Work required:
Include in the output exactly the lines from the opening of the data through the line containing "watchdog (R451) -/", and nothing more.

Extracted information:
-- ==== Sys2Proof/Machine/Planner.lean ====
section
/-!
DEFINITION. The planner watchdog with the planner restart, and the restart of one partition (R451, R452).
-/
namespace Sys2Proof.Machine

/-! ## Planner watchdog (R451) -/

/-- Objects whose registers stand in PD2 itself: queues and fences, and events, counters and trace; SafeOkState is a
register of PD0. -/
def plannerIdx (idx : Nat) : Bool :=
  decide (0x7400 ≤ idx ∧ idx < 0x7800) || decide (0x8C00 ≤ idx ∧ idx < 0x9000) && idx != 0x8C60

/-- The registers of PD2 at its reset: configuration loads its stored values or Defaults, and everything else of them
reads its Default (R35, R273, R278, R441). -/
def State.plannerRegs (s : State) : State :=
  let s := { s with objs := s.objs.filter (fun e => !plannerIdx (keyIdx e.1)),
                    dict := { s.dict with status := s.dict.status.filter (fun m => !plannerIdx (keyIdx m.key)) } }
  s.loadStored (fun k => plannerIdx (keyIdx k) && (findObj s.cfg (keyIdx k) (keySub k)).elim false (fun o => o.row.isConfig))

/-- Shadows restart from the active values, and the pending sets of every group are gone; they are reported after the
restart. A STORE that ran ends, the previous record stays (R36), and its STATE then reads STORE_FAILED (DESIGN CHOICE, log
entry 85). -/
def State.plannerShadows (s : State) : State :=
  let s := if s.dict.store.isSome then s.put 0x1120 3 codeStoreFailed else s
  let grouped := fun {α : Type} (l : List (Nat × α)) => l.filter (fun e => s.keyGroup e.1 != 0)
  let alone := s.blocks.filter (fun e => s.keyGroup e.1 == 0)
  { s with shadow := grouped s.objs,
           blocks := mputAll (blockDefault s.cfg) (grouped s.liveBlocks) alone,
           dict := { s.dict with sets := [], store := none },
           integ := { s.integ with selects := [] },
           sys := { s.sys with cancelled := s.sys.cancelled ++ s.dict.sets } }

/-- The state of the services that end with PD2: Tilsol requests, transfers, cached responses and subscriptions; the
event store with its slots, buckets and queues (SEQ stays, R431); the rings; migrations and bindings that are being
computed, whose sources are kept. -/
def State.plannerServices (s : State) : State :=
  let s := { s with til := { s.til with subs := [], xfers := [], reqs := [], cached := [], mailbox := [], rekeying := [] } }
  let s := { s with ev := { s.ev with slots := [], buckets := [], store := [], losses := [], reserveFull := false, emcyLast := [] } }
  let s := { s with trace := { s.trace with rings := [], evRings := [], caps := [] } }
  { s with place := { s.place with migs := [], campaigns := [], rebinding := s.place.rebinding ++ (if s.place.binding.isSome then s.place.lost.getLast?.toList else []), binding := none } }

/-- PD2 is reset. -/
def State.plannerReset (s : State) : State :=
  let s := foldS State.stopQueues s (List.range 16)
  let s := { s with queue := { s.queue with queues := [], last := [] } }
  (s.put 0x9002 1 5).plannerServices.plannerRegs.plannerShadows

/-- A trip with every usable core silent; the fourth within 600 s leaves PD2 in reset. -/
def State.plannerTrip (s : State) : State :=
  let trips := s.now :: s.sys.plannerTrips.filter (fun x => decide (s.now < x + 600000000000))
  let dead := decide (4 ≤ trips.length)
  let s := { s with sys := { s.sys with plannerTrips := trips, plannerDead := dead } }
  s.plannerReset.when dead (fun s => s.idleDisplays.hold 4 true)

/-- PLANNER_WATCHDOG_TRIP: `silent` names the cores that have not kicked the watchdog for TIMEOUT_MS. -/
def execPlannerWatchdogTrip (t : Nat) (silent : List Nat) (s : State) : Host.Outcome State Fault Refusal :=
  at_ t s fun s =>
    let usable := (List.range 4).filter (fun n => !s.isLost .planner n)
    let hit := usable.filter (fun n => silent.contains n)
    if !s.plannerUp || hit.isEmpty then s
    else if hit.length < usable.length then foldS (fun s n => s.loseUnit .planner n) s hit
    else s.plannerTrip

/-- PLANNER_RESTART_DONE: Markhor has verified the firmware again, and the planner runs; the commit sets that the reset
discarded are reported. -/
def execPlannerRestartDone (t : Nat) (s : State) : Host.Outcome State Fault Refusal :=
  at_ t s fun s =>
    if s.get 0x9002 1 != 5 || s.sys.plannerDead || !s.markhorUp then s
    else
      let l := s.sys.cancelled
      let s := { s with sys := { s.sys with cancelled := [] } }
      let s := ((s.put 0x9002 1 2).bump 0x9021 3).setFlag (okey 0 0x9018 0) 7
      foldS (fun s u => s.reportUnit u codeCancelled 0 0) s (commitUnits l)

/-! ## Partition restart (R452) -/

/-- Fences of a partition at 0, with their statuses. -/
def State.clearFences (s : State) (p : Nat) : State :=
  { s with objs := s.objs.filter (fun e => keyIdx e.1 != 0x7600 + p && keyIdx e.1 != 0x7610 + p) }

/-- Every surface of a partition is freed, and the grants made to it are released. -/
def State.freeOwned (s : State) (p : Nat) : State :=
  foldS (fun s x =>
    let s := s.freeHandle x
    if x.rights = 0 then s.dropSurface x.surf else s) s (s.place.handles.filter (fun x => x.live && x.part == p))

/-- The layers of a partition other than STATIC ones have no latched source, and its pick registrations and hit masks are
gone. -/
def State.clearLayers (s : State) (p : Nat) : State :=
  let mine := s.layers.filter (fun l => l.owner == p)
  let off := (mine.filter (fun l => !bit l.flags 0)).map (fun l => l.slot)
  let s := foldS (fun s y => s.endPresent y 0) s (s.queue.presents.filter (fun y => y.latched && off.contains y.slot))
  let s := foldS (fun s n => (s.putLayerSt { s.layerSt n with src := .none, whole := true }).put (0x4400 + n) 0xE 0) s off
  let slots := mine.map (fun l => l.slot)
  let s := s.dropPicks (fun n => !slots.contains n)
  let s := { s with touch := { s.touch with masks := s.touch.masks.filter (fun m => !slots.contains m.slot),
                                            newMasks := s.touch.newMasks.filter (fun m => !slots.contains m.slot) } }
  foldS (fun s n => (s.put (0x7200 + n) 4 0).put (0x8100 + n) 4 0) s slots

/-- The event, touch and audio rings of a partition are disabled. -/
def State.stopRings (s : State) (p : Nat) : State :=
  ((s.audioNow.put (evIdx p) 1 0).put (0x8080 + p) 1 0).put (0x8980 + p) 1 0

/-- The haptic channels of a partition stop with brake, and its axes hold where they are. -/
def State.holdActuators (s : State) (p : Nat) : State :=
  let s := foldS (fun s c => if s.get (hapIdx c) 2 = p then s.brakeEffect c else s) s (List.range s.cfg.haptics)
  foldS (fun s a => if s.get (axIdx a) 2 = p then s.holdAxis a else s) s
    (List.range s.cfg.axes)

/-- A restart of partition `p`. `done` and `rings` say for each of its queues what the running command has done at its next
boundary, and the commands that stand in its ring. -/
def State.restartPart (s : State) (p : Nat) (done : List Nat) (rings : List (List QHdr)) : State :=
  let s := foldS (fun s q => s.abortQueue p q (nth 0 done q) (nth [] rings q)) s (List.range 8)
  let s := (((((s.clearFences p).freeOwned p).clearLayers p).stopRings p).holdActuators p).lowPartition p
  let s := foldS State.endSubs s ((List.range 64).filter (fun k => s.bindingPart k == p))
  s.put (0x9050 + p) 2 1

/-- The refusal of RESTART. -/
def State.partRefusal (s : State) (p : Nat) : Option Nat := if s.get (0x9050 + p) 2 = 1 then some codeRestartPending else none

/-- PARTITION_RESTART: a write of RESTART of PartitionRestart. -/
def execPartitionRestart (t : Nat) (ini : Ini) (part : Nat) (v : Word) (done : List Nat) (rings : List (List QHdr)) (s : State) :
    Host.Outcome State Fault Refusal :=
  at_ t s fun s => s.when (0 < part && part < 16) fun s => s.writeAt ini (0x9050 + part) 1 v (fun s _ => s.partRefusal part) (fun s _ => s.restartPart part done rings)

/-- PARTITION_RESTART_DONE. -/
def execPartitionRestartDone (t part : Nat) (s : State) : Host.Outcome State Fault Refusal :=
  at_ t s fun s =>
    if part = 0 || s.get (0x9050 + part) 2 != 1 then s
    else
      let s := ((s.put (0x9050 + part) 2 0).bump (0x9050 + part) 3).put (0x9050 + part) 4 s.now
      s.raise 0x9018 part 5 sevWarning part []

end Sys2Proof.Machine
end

Exercise result:
-- ==== Sys2Proof/Machine/Planner.lean ====
section
/-!
DEFINITION. The planner watchdog with the planner restart, and the restart of one partition (R451, R452).
-/
namespace Sys2Proof.Machine

/-! ## Planner watchdog (R451) -/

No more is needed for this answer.